Cause of Death: Saddle Pulmonary Embolism; The Bread and Butter of Pathology
This is one of my favorite natural causes of death! It is so rewarding for an eviserator just like myself when you perform an autopsy and can determine the exact cause of death from the gross appearance of the organs. I remove the chest plate, open the pericardial sac and cut the heart out. It is at this time I put a tiny incision in the artery and open it slowly to check for a saddle pulmonary embolism . It is called “saddle” embolus because sometimes the blood clot takes the shape of the curved conjunction of the right and left pulmonary arteries. If I identify a large thrombus (blood clot) in the pulmonary arteries, I know exactly why my patient died.
A pulmonary embolism or PE is a large thrombus or blood clot that travels to the lungs. This thrombus is usually from the deep veins of the legs but it can also come from other sources such as the pelvic vasculature. There are many reasons blood decides to form a large clot in the deep veins of the legs. A hyper-coagulable (an increase of clotting in the blood) patient is at high risk for a PE. Blood clots can form when a patient is immobile for long period of time. For example patients that are sick in bed for weeks and people taking airplane flights for long periods of time without movement of the legs. Cancer, clotting disorders and some medications also increase the risk of PE’s. Once this large clot forms in the deep veins of the legs it just sits there. Sometimes swelling of one leg can occur. Then the blood begins to back up creating pressure. At some time the clot begins to get dislodged. If the clot is large enough it will travel up the femoral veins, then the iliacs and next will enter the inferior vena cava (IVC). The clot then enters the right atrium of the heart from the IVC and goes into the right ventricle. The clot leaves the right ventricle and enters the pulmonary artery and if it is big enough it will get stuck. The blood suddenly can not enter the lungs for oxygenation or enter the left heart and get pumped out to the rest of the organs. Boom- the patient drops dead suddenly. There are only a few things that make you drop dead with no warning. That is why this finding is super cool. I always ask if the patient dropped dead, or died slowly over a period of time (days/weeks) before I start the autopsy. This is why.
This illustration shows the anatomy of the heart and lungs. The pulmonary artery is the blue vessel exiting the right ventricle of the heart and entering the lungs. If a large clot got stuck here it would stop the blood flow. The blood would never reach the lungs. Because the blood is not exiting the lungs and returning to the heart oxygenated, the heart never receives the blood to feed the rest of the bodies organs oxygen.
In this photo you can see a nicely dissected pulmonary artery. A blood clot of this size is lethal. This clot is taking on the “saddle” form.
This picture is super cool. Here you can see the lung cut off and a 2 huge dark-red clots sticking out.

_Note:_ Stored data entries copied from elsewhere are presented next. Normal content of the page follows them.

/-- `clz` and `popc` write what their rows give. -/
theorem writesReg_of_oneSource {i : Instr} {s : State} {o : FDA} {v : Word} (h : oneSource i (s.rd o.a) = some (o, v))
    (hready : Ready s o.g (s.src.regOk o.d && s.src.regOk o.a) (usesRegs [o.a] [o.d])) : WritesReg s (exec i s) o.d v := by
  unfold oneSource at h
  split at h
  all_goals cases h
  case h_1 => rw [← clzWord_eq]; exact writesReg_alu1 hready clzWord
  case h_2 => rw [← popcWord_eq]; exact writesReg_alu1 hready popcWord

/-! ### `bins` -/

/-- The mask of `bins` has ones at the positions of the field (R103). -/
theorem getLsbD_fieldMask (b : Word) {k : Nat} (hk : k < 32) :
    (nat32 ((2 ^ fieldBits b - 1) * 2 ^ fieldPos b)).getLsbD k = decide (fieldPos b ≤ k ∧ k < fieldTop b) := by
  have htop : fieldBits b = fieldTop b - fieldPos b := rfl
  rw [nat32, BitVec.getLsbD_ofNat, Nat.testBit_mul_two_pow, Nat.testBit_two_pow_sub_one, Bool.eq_iff_iff]
  simp only [Bool.and_eq_true, decide_eq_true_eq]
  omega

/-- `bins` takes the low bits of sA at the positions of the field, and the bits of sD elsewhere (R103). -/
theorem getLsbD_binsWord (d a b : Word) {k : Nat} (hk : k < 32) :
    (binsWord d a b).getLsbD k =
      if fieldPos b ≤ k ∧ k < fieldTop b then a.getLsbD (k - fieldPos b) else d.getLsbD k := by
  unfold binsWord
  simp only [BitVec.getLsbD_or, BitVec.getLsbD_and, BitVec.getLsbD_not, BitVec.getLsbD_shiftLeft, getLsbD_fieldMask b hk]
  by_cases h : fieldPos b ≤ k ∧ k < fieldTop b
  · simp [h, hk]
  · simp [h, hk]

/-- What `bins` leaves: an empty field writes nothing. -/
def State.binsDone (s : State) (o : FS) : State :=
  if fieldLen (s.bval o.b) = 0 then s
  else s.deliver 1 [(.sreg o.d, binsWord (s.rd o.d) (s.rd o.a) (s.bval o.b))] 0

theorem exec_bins (o : FS) (s : State) :
    exec (.bins o) s = s.runOp (s.gate o.g (operandCheck (fsOk s o)) (usesRegs (o.d :: o.a :: o.b.regs) [o.d]))
      fun x => .ok (x.binsDone o) := rfl

/-! ### `add64` -/

theorem rdPair_toNat (s : State) (r : Reg) : (s.rdPair r).toNat = pairNat s r := by
  have hlo : (s.rd r).toNat < 2 ^ 32 := (s.rd r).isLt
  unfold State.rdPair pairNat pairHi
  rw [BitVec.toNat_append, Nat.shiftLeft_eq, Nat.mul_comm, ← Nat.two_pow_add_eq_or_of_lt hlo, Nat.add_comm]

theorem bval64_toNat (s : State) (b : BOp) : (s.bval64 b).toNat = pairB s b := by
  cases b with
  | reg r => exact rdPair_toNat s r
  | pool k => exact BitVec.toNat_ofInt _
  | imm v => exact BitVec.toNat_ofInt _

/-- The registers of a pair differ, and the odd one is not s0. -/
theorem even_ne_or_one {r : Reg} (h : isEven r = true) : r ≠ r ||| 1 := by
  revert r; decide

theorem or_one_ne_zero (r : Reg) : r ||| 1 ≠ 0 := by
  revert r; decide

/-- The low and the high word of a 64-bit value, as numbers. -/
theorem setWidth_low (v : BitVec 64) : v.setWidth 32 = BitVec.ofNat 32 v.toNat := rfl

theorem setWidth_high (v : BitVec 64) : (v >>> 32).setWidth 32 = BitVec.ofNat 32 (v.toNat / 2 ^ 32) := by
  rw [← BitVec.ofNat_toNat, BitVec.toNat_ushiftRight, Nat.shiftRight_eq_div_pow]

/-- The sum that `add64` writes (R105). -/
def State.sum64 (s : State) (o : FS) : BitVec 64 := s.rdPair o.a + s.bval64 o.b

theorem sum64_toNat (s : State) (o : FS) : (s.sum64 o).toNat = (pairNat s o.a + pairB s o.b) % 2 ^ 64 := by
  rw [State.sum64, BitVec.toNat_add, rdPair_toNat, bval64_toNat]

/-- What `add64` leaves: the two halves of the sum in the pair sD. -/
def State.add64Done (s : State) (o : FS) : State :=
  s.deliver 1 [(.sreg o.d, (s.sum64 o).setWidth 32), (.sreg (o.d ||| 1), (s.sum64 o >>> 32).setWidth 32)] 0

theorem exec_add64 (o : FS) (s : State) :
    exec (.add64 o) s = s.runOp (s.gate o.g (operandCheck (s.src.pairOk o.d && s.src.pairOk o.a && s.src.b64Ok o.b))
      (usesRegs (o.a :: (o.a ||| 1) :: o.b.regs64) [o.d, o.d ||| 1])) fun x => .ok (x.add64Done o) := rfl

/-- The pair checks of `add64` fail where a pair is odd (R36). -/
theorem add64_fields_of_odd {t : Tile} {o : FS} (h : (isEven o.d && isEven o.a && o.b.regs.all isEven) = false) :
    (t.pairOk o.d && t.pairOk o.a && t.b64Ok o.b) = false := by
  have hB : t.b64Ok o.b = true → o.b.regs.all isEven = true := by
    cases o.b <;> simp_all [Tile.b64Ok, Tile.pairOk, BOp.regs]
  rw [Bool.eq_false_iff] at h ⊢
  simp only [Tile.pairOk, Bool.and_eq_true, ne_eq] at h ⊢
  rintro ⟨⟨⟨⟨hd, -⟩, -⟩, ⟨ha, -⟩, -⟩, hb⟩
  exact h ⟨⟨hd, ha⟩, hB hb⟩

/-- Settles O11: `bext` and `lea` run as the functions of their rows, `clz`, `popc` and `mov` deliver theirs, `bins` takes its bits
from the mask of the field, and `add64` delivers the halves of one sum, or traps at an odd pair. -/
theorem fieldAndMoveResult : Obligations.FieldAndMoveResult := by
  refine ⟨fun i s o v hrow hready => (runsAlu_of_fieldAddr hrow).writesReg hready,
    fun i s o v hrow hready => writesReg_of_oneSource hrow hready, fun s o hready => writesReg_mov hready,
    fun s o hready => ?bins, fun s o hready => ?add64, fun s o hodd => ?odd⟩
  case bins =>
    intro b p
    refine ⟨_, (exec_bins o s).trans (runOp_ready hready rfl), fun hempty => ?empty, fun hfield hd k hk => ?bits,
      fun hfield => ?frame⟩
    case empty =>
      rw [State.binsDone, if_pos (show fieldLen (s.bval o.b) = 0 from hempty)]
      exact ⟨by rw [State.markDue_tile_core], (Frame.refl s).markDue _⟩
    case bits =>
      rw [State.binsDone, if_neg (show ¬ fieldLen (s.bval o.b) = 0 from hfield), State.markDue_tile_core, deliver_now_reg,
        valueOf, if_neg hd]
      exact getLsbD_binsWord _ _ _ hk
    case frame =>
      rw [State.binsDone, if_neg (show ¬ fieldLen (s.bval o.b) = 0 from hfield)]
      exact (deliver_regs_frame s [(o.d, _)] 0).markDue _
  case add64 =>
    intro v
    have ⟨_, hfields, _⟩ := hready
    have heven : isEven o.d = true := by simp_all [Tile.pairOk]
    obtain ⟨hlow, hhigh⟩ := deliver_now_pair s (even_ne_or_one heven) ((s.sum64 o).setWidth 32)
      ((s.sum64 o >>> 32).setWidth 32) 0
    refine ⟨_, (exec_add64 o s).trans (runOp_ready hready rfl), ?low, ?high,
      (deliver_regs_frame s [(o.d, _), (o.d ||| 1, _)] 0).markDue _⟩
    case low => rw [State.markDue_tile_core, State.add64Done, hlow, setWidth_low, sum64_toNat]
    case high =>
      rw [State.markDue_tile_core, State.add64Done, hhigh, valueOf, if_neg (or_one_ne_zero o.d), setWidth_high, sum64_toNat]
  case odd =>
    rw [exec_add64]
    refine runOp_check ?_
    show operandCheck (s.src.pairOk o.d && s.src.pairOk o.a && s.src.b64Ok o.b) = some .illegalOperand
    rw [add64_fields_of_odd hodd]
    rfl

end Sys2Proof.Machine
end

section
/-! PROOFS. The checks of a control register's number (R113, R115, R379): the causes that the tables give, and the trap they raise
whatever the guard. -/

namespace Sys2Proof.Machine

open Sys2Proof.Claims

/-! ### The tables -/

/-- A task number is one that the table of R114 lists. -/
theorem taskCr_iff (n : Nat) : taskCr n = true ↔ n ∈ taskNumbers := by
  simp only [taskCr, taskNumbers, Bool.or_eq_true, Bool.and_eq_true, decide_eq_true_eq, List.mem_append, List.mem_map,
    List.mem_range, List.mem_cons, List.not_mem_nil, or_false]
  constructor
  · rintro (h | ⟨hlo, hhi⟩)
    · omega
    · exact .inr ⟨n - 8, by omega, by omega⟩
  · rintro (h | ⟨k, hk, rfl⟩)
    · omega
    · exact .inr ⟨by omega, by omega⟩

/-- A number of the tables is a task or a supervisor register of the model. -/
theorem listedCr_iff (n : Nat) : (taskCr n || supCr n) = true ↔ n ∈ taskNumbers ++ supervisorNumbers := by
  rw [Bool.or_eq_true, List.mem_append, taskCr_iff, supCr, List.contains_iff_mem, supervisorNumbers]

/-- A listed register is writable unless the tables give it as read-only. -/
theorem rwCr_of_listed : ∀ n ∈ taskNumbers ++ supervisorNumbers, rwCr n = !decide (n ∈ readOnlyNumbers) := by decide

/-! ### The cause of a number -/

/-- A supervisor number in a task raises privilege before anything else. -/
theorem crCause_privilege (write : Bool) (num : Word) (hlo : 0x100 ≤ num.toNat) (hhi : num.toNat < 0x400) :
    crCause false write num = some .privilege := by
  have hsup : (false || decide (num.toNat < 0x100) || decide (0x400 ≤ num.toNat)) = false := by
    simp only [Bool.false_or, Bool.or_eq_false_iff, decide_eq_false_iff_not]; omega
  simp only [crCause, firstCause, hsup, Bool.false_eq_true, if_false]

/-- Outside that case the cause is that of the tables. -/
theorem crCause_of_reachable {sup : Bool} {num : Word} (write : Bool)
    (h : num.toNat < 0x100 ∨ 0x400 ≤ num.toNat ∨ sup = true) :
    crCause sup write num =
      firstCause [(taskCr num.toNat || supCr num.toNat, .illegalOperand), (!write || rwCr num.toNat, .illegalOperand)] := by
  have hsup : (sup || decide (num.toNat < 0x100) || decide (0x400 ≤ num.toNat)) = true := by
    rcases h with h | h | h
    · simp only [decide_eq_true h, Bool.or_true, Bool.true_or]
    · simp only [decide_eq_true h, Bool.or_true]
    · simp only [h, Bool.true_or]
  simp only [crCause, firstCause, hsup, if_true]

theorem crCause_unlisted {sup : Bool} {num : Word} (write : Bool)
    (h : num.toNat < 0x100 ∨ 0x400 ≤ num.toNat ∨ sup = true) (hn : num.toNat ∉ taskNumbers ++ supervisorNumbers) :
    crCause sup write num = some .illegalOperand := by
  have hlisted : (taskCr num.toNat || supCr num.toNat) = false := Bool.eq_false_iff.mpr (mt (listedCr_iff _).mp hn)
  simp only [crCause_of_reachable write h, firstCause, hlisted, Bool.false_eq_true, if_false]

theorem crCause_listed {sup : Bool} {num : Word} (write : Bool)
    (h : num.toNat < 0x100 ∨ sup = true) (hn : num.toNat ∈ taskNumbers ++ supervisorNumbers) :
    crCause sup write num = if write = true ∧ num.toNat ∈ readOnlyNumbers then some .illegalOperand else none := by
  have hlisted : (taskCr num.toNat || supCr num.toNat) = true := (listedCr_iff _).mpr hn
  rw [crCause_of_reachable write (h.imp_right .inr)]
  simp only [firstCause, hlisted, if_true, rwCr_of_listed _ hn]
  by_cases hro : num.toNat ∈ readOnlyNumbers
  · cases write <;> simp [hro]
  · cases write <;> simp [hro]

/-! ### The trap -/

/-- Once its operands are ready and its fields pass, the check of a register operation is that of its number. -/
theorem crCheck_of_ready {s : State} {ok write : Bool} {b : BOp} {u : Uses} (hok : ok = true) (hw : s.waits u = false) :
    s.crCheck ok write b u = crCause s.src.core.sup write (s.bval b) := by
  simp [State.crCheck, hok, hw]

/-- The checks and waits of `rdcr`: its fields and its number (R113, R115), and for cr.flags the flags to come (R82). -/
def State.rdcrGate (s : State) (o : FDB) : Gate :=
  let u := usesRegs o.b.regs [o.d]
  { s.gate o.g (s.crCheck (s.src.regOk o.d && s.src.bOk o.b) false o.b u) u with
    wait := decide ((s.bval o.b).toNat = 1) && s.src.flagsBusy }

/-- A `rdcr` whose check fails takes its trap. -/
theorem exec_rdcr_check {s : State} {o : FDB} {c : Cause} (h : (s.rdcrGate o).chk = some c) :
    exec (.rdcr o) s = .next (s.trapAt c s.iss.raw 0 0 .trapDecode) := by
  show execRdcr o s = _
  unfold execRdcr
  exact runOp_check h

/-- A `wrcr` whose check fails takes its trap. -/
theorem exec_wrcr_check {s : State} {o : FAB} {c : Cause} (h : (s.wrcrGate o).chk = some c) :
    exec (.wrcr o) s = .next (s.trapAt c s.iss.raw 0 0 .trapDecode) := by
  rw [exec_wrcr, runOp_check h]

/-- Settles O16: the trap is the decode check of the number, and its cause that of the tables. -/
theorem controlRegisterTraps : Obligations.ControlRegisterTraps := by
  refine ⟨fun s o c hc hw hok => exec_rdcr_check ((crCheck_of_ready hok hw).trans hc),
    fun s o c hc hw hok => exec_wrcr_check ((crCheck_of_ready hok hw).trans hc), crCause_privilege,
    fun sup write num h hn => crCause_unlisted write h hn, fun sup num h hn => ⟨?read, ?write⟩⟩
  case read => rw [crCause_listed false h hn]; simp
  case write => rw [crCause_listed true h hn]; simp

end Sys2Proof.Machine
end

section
/-! PROOFS. The compares and the predicate instructions (R108 to R112): the predicate and the flags they write, and the words
that are no instruction. -/

namespace Sys2Proof.Machine

open Sys2Proof.Claims

/-! ### Writing a predicate -/

theorem pred_putPred (s : State) (pd : BitVec 3) (v : Bool) (fl : Word) :
    (s.putPred pd v fl).tile.core.pred pd = (decide (pd = 0) || v) := by
  have h : (s.putPred pd v fl).tile.core.pred pd = (s.tile.core.setPred pd v).pred pd := rfl
  rw [h, pred_setPred, if_pos rfl]

/-- A write of a predicate, with its flags, changes that predicate and the flags alone. -/
theorem putPred_frame (s : State) (pd : BitVec 3) (v : Bool) (fl : Word) :
    Frame s (s.putPred pd v fl) [] [] [pd] [] fl := by
  have h := deliver_regs_frame { s with tile := { s.tile with core := s.tile.core.setPred pd v } } [] fl
  exact
    { h with
      reg := fun r hr => (h.reg r hr).trans (by simp [Core.reg])
      lat := fun i hi => (h.lat i hi).trans (by simp [Core.latEl])
      pred := fun p hp => (h.pred p List.not_mem_nil).trans
        ((pred_setPred _ pd p v).trans (if_neg (List.ne_of_not_mem_cons hp)))
      port := fun q hq => (h.port q hq).trans (by simp [Core.port])
      flags := h.flags.trans (by simp)
      special := h.special.trans (by simp [Core.special])
      tokens := h.tokens.trans (by simp) }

Another cool thing about PE’s is that the clots actually take the width of of the deep veins they came from and sometimes you can even see the valves of the veins in the clot.

Blood in this location alone during autopsy does not necessarily mean this is a “real” thrombus or PE. A “real” thrombus needs do be distinguished from a post mortem clot. Real thrombi formed in a rapidly flowing bloodstream are usually dry, friable gray masses composed of almost regularly arranged layers of platelets and fibrin, irregularly mixed with small amounts of darker red coagulated blood. The resulting laminations are the ”lines of Zhan”. Clots like this are also adherent to the vessel walls, post mortem clots are not. Post mortem clots are also referred to as current jelly or chicken fat. Post mortem clots occur when the components of blood are evenly distributed throughout the clot.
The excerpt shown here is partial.